2. The method for applying artificial intelligence according to claim 1, wherein the human-like operation can be performed according to the location information, comprising the steps of:
s5, adding the position information of the display information where the characters are in the character map generated in the step S2;
s6, converting the control related text sequence returned by the large model and the position information into a control instruction through a control instruction translator, and performing human-like operation on the system.
3. A method of applying artificial intelligence according to claim 1, characterized in that certain operations of humans are recorded, literal mappings are generated and sent to large models.

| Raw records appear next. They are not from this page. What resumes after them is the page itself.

-- ==== Sys2Proof/Certificates/Slice0/Obligations.lean ====
section
/-! DEFINITION. The statements for the provers. -/

open Sys2Proof Sys2Proof.Machine


/-! ## The machine as a whole -/

/-- A step takes the command at the front of the queue and answers what `exec` answers with the queue's rest; on an empty queue the block
idles for one control beat, in which the performance events that time counts go on (the model's choice, log 2). A row that carries a beat
first lets local time run to it, and then acts as the same row at the beat that is now: what is stated of such a row at the present beat
holds of it at every beat (log 3). -/
def Obligations.StepRunsTheFrontCommand : Prop :=
  (∀ (c : Instr) (rest : List Instr) (s : State), step { s with pending := c :: rest } = exec c { s with pending := rest }) ∧
  (∀ s : State, s.pending = [] → step s = .next { s with time := s.time.advance 1, tally := s.account (s.time.beat + 1) }) ∧
  (∀ (beat : Nat) (s : State),
    let u := s.advanceTo beat
    let timed (row : Nat → Instr) : Prop := exec (row beat) s = exec (row u.time.beat) u
    (∀ c x, timed (.notBeforeRelease c x) ∧ timed (.waitTimeout c x)) ∧ (∀ c, timed (.crossWait c)) ∧
    (∀ p t, timed (.pierReadTimeout p t) ∧ timed (.pierWriteTimeout p t)) ∧ (∀ k, timed (.haloTimeout k)) ∧
    (∀ k ch, timed (.mePortTimeout k ch)) ∧ (∀ k, timed (.vshortStart k) ∧ timed (.vshortLineLand k)) ∧
    (∀ c ch port v, timed (.viaductUpFrame c ch port v) ∧ timed (.viaductDownFrame c ch port v) ∧ timed (.resend c ch port v) ∧
      timed (.hold c ch port v) ∧ timed (.abort c ch port v)) ∧
    (∀ c ch round row child, timed (.viaductUpLate c ch round row child) ∧ timed (.viaductUpResendTimer c ch round row child) ∧
      timed (.viaductUpTimeout c ch round row child)) ∧
    (∀ c ch round row, timed (.viaductDownLate c ch round row) ∧ timed (.viaductDownResendTimer c ch round row) ∧
      timed (.viaductDownTimeout c ch round row)) ∧
    (∀ v ok, timed (.timeSample v ok)) ∧ timed .timebaseLost ∧ timed .surgeGrant ∧ (∀ n, timed (.floorEntry n)) ∧
    (∀ n k r, timed (.thermalSample n k r)) ∧ (∀ n mw, timed (.powerCapStep n mw)) ∧ (∀ mw, timed (.blockPeakStep mw)) ∧
    (∀ upTo failing bad faulty, timed (.startAttempt upTo failing bad faulty)) ∧ timed .startStepTimeout ∧ timed .startRetry)

/-- The state right after reset keeps the three invariants below, its queue is empty, and every context is FREE. -/
def Obligations.ResetKeepsTheInvariants : Prop :=
  State.reset.MemoryCanonical ∧ State.reset.Exclusive ∧ State.reset.ring.Consistent ∧ State.reset.pending = [] ∧
  ∀ c : Fin 4, (State.reset.adminOf c).state = .free

/-- INVARIANT. Every step keeps the shared cache in its canonical form: whatever command runs, with whatever operands. -/
def Obligations.EveryStepKeepsMemoryCanonical : Prop :=
  ∀ s t : State, s.MemoryCanonical → step s = .next t → t.MemoryCanonical

/-- INVARIANT. No step ever gives a span to two contexts, whether owned or requested. -/
def Obligations.EveryStepKeepsSpansExclusive : Prop :=
  ∀ s t : State, s.Exclusive → step s = .next t → t.Exclusive

/-- INVARIANT. UNREAD counts the records between RD and WR, and is 256 at most, after every step. -/
def Obligations.EveryStepKeepsFaultRingConsistent : Prop :=
  ∀ s t : State, s.ring.Consistent → step s = .next t → t.ring.Consistent

/-! ## Command lists, the split, and issue -/

/-- A doorbell of a context that runs queues a list at the base and window latched now, behind the lists pending; with eight pending, or in a
context whose page may be written but does not run, it queues nothing and sets DROPPED. A write of 0 bundles queues nothing, and a write to
the page of a context that is free, being created or torn down has no effect. A fetch read that does not lie wholly
in the list's window halts the context with 0x0901, slot NONE and ROLE 3, before any byte is taken; a read inside takes the lowest free
tag of the lowest span the context owns, and its place in the order of the pier's accesses. -/
def Obligations.ListsAreQueuedAndFetched : Prop :=
  (∀ (c : Fin 4) (n : BitVec 24) (s : State), n ≠ 0 → s.runs c = true → (s.ctxOf c).lists.length < 8 →
     exec (.doorbell c n) s = .next (s.setCtx c { s.ctxOf c with
       lists := (s.ctxOf c).lists ++ [⟨64 * (s.ctxOf c).clBase.toNat, (s.ctxOf c).clWindow, n.toNat⟩] })) ∧
  (∀ (c : Fin 4) (n : BitVec 24) (s : State), n ≠ 0 → s.pageOpen c = true → (s.runs c = false ∨ 8 ≤ (s.ctxOf c).lists.length) →
     exec (.doorbell c n) s = .next (s.setCtx c { s.ctxOf c with dropped := true })) ∧
  (∀ (c : Fin 4) (n : BitVec 24) (s : State), n = 0 ∨ s.pageOpen c = false → exec (.doorbell c n) s = .next s) ∧
  (∀ (c : Fin 4) (s : State) (l : CmdList) (ls : List CmdList) (span tag : Nat),
     s.runs c = true → (s.ctxOf c).lists = l :: ls → (s.ctxOf c).fetch = none → (s.ctxOf c).buffer.length ≤ 8 →
     (s.ctxOf c).access.queue.length < 512 → (s.ctxOf c).exec.queue.length < 512 →
     s.lowestSpan c = some span → (s.spanOf span).freeTag = some tag →
     let k := min l.left (8 - l.base / 64 % 8)
     let hi := l.base + 64 * k - 1
     s.inWindow c l.window.toNat l.base hi false = true →
     ∃ t, exec (.commandListFetch c) s = .next t ∧
       t.ctxOf c = { s.ctxOf c with fetch := some ⟨l.base, k, l.window, span, tag, s.spanBeat span, false⟩ } ∧
       (t.spanOf span).reads = (s.spanOf span).reads.set tag ⟨c.val, none, s.spanBeat span, 0, l.base, hi, (s.spanOf span).accesses⟩ ∧
       (t.spanOf span).accesses = (s.spanOf span).accesses + 1 ∧ (t.spanOf span).writes = (s.spanOf span).writes ∧
       (∀ d, d ≠ c → t.ctxOf d = s.ctxOf d) ∧ (∀ n, n ≠ span → t.spanOf n = s.spanOf n) ∧ t.mem = s.mem ∧ t.admin = s.admin) ∧
  (∀ (c : Fin 4) (s : State) (l : CmdList) (ls : List CmdList) (span : Nat),
     s.runs c = true → (s.ctxOf c).lists = l :: ls → (s.ctxOf c).fetch = none → (s.ctxOf c).buffer.length ≤ 8 →
     (s.ctxOf c).access.queue.length < 512 → (s.ctxOf c).exec.queue.length < 512 → s.lowestSpan c = some span →
     let k := min l.left (8 - l.base / 64 % 8)
     s.inWindow c l.window.toNat l.base (l.base + 64 * k - 1 : Nat) false = false →
     ∃ t q, exec (.commandListFetch c) s = .next t ∧ s.Halts t c q ∧ q.code = 0x0901 ∧ q.slot = 7 ∧
       q.detail = l.window.toNat + 256 * 3 + 256 ^ 8 * (l.base % 256 ^ 8))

4. An apparatus for applying artificial intelligence, comprising the following modules:
the D1 display information acquisition module is responsible for acquiring display images at a certain frequency and can designate an image acquisition area;
d2, a display information word mapping module, which is responsible for mapping the display information word and position;
d3, applying a storage module to store description information of tasks to be realized, and returning format requirements of the task return information and information return position requirements;
the input module of the large model D4, namely an input interface of the large model, combines the information of the equipment D2 and the equipment D3 and inputs the combined information into the large model;
the D5 large model output module is used for placing information output by the large model into a designated position according to the information return position requirement in the device D3;
and D6, an application program processing module is used for retrieving information in the device D5 and sorting and displaying the information.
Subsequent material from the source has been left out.